Collected data entries
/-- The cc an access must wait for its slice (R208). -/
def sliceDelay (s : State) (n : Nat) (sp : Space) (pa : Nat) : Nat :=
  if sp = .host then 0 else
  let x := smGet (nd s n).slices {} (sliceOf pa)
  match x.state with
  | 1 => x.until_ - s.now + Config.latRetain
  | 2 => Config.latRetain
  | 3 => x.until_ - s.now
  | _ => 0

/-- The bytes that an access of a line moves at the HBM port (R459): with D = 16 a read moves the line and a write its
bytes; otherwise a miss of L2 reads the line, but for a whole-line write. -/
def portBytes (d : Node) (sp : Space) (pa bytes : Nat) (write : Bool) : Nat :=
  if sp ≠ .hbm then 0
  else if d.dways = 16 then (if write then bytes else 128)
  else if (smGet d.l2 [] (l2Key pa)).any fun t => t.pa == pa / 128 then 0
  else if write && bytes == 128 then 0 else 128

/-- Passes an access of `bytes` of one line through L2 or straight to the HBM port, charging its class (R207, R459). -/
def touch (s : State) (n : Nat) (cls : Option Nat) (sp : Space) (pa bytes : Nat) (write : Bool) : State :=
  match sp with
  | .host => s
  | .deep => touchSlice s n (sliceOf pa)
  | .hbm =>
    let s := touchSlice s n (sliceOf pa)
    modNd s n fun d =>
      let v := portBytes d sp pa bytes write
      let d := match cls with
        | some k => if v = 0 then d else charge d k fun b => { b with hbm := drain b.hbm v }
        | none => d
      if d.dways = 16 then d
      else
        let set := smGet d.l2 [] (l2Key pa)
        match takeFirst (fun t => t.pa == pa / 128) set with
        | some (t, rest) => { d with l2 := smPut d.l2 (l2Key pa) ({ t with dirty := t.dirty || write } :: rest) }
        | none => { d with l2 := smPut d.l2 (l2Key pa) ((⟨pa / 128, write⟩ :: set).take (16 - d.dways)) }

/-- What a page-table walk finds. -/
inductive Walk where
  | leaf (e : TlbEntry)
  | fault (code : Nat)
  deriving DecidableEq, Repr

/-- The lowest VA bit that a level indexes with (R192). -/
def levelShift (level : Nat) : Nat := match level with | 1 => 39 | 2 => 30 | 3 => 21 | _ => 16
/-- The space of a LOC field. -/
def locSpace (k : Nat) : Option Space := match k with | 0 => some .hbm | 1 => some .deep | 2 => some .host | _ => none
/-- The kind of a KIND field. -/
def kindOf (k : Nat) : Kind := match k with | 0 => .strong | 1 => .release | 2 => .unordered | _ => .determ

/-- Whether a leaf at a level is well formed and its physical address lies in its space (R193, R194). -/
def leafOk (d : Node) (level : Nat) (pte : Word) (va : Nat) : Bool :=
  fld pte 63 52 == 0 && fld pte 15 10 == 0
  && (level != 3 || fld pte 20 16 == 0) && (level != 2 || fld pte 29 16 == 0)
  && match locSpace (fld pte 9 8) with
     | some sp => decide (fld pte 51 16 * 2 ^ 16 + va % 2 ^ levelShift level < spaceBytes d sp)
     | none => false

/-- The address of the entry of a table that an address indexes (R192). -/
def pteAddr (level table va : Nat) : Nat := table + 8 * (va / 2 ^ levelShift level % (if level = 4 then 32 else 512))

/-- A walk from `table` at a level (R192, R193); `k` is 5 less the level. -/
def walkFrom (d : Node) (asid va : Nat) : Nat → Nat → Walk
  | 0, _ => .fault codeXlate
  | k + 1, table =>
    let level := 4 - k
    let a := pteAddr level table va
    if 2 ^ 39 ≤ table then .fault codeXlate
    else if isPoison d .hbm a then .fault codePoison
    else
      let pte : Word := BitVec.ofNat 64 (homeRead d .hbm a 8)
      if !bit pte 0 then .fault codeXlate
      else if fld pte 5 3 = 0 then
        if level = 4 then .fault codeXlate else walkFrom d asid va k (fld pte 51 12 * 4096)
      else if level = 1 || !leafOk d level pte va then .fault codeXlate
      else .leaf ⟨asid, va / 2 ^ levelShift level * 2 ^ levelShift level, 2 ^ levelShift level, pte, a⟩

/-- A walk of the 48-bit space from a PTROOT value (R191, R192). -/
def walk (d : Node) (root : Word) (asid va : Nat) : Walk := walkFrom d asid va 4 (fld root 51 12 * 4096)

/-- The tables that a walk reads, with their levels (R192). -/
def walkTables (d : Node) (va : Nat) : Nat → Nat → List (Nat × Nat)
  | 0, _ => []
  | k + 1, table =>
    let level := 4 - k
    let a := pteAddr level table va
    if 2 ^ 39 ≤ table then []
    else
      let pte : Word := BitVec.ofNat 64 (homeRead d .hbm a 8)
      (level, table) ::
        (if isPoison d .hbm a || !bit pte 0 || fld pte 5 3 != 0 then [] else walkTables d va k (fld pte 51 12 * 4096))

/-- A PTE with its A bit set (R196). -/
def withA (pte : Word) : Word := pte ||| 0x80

--

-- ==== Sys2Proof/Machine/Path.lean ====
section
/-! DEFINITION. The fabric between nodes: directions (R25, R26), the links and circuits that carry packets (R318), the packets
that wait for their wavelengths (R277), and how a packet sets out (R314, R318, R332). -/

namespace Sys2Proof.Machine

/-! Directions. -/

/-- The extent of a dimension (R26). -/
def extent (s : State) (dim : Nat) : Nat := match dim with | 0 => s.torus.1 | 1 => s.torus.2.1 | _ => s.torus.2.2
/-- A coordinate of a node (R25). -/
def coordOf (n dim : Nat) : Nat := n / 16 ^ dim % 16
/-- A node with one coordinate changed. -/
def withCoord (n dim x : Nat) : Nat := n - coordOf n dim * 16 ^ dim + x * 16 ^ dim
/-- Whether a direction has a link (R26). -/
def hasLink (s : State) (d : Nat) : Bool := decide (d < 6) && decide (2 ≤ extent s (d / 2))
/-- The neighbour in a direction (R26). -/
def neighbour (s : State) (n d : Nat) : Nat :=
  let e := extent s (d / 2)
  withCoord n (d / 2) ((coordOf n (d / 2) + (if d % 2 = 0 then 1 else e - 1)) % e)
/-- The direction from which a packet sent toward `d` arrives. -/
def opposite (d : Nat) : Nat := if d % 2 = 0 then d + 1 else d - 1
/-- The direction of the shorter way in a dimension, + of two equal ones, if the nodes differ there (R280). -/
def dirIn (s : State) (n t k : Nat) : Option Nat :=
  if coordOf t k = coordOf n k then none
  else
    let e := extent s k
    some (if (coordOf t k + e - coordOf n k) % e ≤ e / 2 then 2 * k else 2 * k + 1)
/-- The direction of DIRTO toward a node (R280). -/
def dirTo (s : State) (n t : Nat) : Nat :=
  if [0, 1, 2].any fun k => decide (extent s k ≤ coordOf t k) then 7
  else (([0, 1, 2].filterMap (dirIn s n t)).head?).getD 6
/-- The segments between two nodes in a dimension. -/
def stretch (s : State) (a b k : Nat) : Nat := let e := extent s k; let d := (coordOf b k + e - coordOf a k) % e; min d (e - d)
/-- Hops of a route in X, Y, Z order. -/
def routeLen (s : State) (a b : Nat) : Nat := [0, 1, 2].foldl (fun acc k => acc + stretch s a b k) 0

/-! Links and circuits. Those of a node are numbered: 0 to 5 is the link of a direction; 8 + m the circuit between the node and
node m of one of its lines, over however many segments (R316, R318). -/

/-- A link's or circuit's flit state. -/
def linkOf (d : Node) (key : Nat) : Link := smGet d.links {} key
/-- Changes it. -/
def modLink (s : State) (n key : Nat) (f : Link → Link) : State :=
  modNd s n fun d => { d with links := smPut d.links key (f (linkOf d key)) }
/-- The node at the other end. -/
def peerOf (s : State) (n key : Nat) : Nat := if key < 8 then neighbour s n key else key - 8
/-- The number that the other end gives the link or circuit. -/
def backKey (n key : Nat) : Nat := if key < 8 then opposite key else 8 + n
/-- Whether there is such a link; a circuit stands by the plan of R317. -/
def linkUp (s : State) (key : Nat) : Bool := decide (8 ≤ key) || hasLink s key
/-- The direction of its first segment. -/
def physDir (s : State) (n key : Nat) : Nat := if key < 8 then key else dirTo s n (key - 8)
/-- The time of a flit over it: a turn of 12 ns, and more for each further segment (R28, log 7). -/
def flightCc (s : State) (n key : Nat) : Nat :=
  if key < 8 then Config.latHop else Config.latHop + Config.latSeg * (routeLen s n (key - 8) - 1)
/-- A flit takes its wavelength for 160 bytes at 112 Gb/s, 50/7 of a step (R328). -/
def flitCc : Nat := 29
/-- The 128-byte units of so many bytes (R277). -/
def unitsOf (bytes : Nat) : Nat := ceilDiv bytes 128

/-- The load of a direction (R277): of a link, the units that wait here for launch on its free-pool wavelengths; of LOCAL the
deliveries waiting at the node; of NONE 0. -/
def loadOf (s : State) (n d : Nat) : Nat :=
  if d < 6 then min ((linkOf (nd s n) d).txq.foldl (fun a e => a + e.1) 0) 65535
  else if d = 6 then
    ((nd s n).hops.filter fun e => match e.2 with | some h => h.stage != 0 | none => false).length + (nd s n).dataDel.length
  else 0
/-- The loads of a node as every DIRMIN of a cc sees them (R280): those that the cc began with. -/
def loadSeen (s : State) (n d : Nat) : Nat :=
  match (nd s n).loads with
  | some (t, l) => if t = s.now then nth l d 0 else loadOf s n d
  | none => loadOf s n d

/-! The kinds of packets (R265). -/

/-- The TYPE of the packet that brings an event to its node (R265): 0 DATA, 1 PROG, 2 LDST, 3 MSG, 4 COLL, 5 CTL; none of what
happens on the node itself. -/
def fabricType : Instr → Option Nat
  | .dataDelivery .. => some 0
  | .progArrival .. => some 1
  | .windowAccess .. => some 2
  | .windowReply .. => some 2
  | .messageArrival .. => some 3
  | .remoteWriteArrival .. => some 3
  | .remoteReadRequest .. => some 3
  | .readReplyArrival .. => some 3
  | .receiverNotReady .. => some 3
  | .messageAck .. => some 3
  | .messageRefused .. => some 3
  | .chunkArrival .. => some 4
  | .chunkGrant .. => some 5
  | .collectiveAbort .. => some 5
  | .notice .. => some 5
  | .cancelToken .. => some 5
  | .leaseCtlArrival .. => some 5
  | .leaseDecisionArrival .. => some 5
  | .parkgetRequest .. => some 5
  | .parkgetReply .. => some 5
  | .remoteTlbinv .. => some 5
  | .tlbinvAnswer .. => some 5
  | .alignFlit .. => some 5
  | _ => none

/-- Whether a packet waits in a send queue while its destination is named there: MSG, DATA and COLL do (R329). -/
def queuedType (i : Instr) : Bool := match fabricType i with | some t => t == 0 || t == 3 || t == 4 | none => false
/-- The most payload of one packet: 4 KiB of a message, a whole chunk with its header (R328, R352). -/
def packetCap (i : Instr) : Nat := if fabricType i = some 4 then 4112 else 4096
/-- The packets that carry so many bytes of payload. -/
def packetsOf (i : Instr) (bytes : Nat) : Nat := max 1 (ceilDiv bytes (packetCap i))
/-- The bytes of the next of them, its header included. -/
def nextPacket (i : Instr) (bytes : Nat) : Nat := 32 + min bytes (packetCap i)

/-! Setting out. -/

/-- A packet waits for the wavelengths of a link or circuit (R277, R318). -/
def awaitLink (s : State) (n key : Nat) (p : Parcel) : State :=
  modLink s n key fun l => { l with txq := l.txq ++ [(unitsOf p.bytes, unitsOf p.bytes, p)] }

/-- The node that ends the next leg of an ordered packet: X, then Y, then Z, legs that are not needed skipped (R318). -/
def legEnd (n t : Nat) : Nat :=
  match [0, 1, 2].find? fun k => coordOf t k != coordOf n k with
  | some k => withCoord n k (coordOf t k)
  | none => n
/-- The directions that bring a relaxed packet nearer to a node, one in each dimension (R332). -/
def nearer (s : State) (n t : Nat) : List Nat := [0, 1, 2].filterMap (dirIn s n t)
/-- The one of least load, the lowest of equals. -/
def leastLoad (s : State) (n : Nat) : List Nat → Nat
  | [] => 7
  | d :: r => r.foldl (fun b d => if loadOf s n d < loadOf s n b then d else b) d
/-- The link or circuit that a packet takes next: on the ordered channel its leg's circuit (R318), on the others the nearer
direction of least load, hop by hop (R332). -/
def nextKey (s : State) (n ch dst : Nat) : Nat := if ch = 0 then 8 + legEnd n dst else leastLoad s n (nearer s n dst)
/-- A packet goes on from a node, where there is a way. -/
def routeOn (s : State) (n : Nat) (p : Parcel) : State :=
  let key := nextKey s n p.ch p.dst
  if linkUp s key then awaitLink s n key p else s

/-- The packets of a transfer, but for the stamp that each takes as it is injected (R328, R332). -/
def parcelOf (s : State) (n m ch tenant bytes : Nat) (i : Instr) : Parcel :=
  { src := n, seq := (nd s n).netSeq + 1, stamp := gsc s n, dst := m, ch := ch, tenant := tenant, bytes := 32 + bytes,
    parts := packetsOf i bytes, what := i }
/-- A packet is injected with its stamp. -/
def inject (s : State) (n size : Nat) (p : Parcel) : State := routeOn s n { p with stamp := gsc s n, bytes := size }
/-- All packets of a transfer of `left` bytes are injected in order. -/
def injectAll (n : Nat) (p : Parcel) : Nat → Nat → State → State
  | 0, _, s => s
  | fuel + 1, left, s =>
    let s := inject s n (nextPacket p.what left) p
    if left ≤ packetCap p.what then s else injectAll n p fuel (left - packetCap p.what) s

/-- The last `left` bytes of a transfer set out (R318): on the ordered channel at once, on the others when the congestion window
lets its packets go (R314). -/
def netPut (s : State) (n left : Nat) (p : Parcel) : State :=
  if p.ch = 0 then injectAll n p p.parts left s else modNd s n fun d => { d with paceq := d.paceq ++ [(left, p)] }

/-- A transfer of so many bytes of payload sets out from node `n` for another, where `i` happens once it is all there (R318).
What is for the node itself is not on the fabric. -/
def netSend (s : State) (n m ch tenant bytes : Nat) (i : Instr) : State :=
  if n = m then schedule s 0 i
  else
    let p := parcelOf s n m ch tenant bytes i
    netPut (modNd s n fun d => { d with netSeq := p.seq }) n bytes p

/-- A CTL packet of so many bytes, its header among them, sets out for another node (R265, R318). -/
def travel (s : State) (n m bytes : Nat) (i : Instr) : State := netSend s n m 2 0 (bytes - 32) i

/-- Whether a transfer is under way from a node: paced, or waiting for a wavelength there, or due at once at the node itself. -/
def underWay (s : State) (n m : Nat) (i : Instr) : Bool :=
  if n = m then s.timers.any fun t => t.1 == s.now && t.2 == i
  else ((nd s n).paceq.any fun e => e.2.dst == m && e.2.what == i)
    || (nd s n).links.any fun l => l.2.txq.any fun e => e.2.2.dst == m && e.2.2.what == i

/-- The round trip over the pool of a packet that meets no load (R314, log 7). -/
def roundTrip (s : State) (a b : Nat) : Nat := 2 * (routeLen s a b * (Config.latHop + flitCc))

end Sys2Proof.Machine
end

**Required work:** The answer is the run of lines above from the line containing "def sliceDelay (s" through the line containing "bytes; otherwise a", copied exactly and alone.

**Expected answer:**
def sliceDelay (s : State) (n : Nat) (sp : Space) (pa : Nat) : Nat :=
  if sp = .host then 0 else
  let x := smGet (nd s n).slices {} (sliceOf pa)
  match x.state with
  | 1 => x.until_ - s.now + Config.latRetain
  | 2 => Config.latRetain
  | 3 => x.until_ - s.now
  | _ => 0

/-- The bytes that an access of a line moves at the HBM port (R459): with D = 16 a read moves the line and a write its
bytes; otherwise a miss of L2 reads the line, but for a whole-line write. -/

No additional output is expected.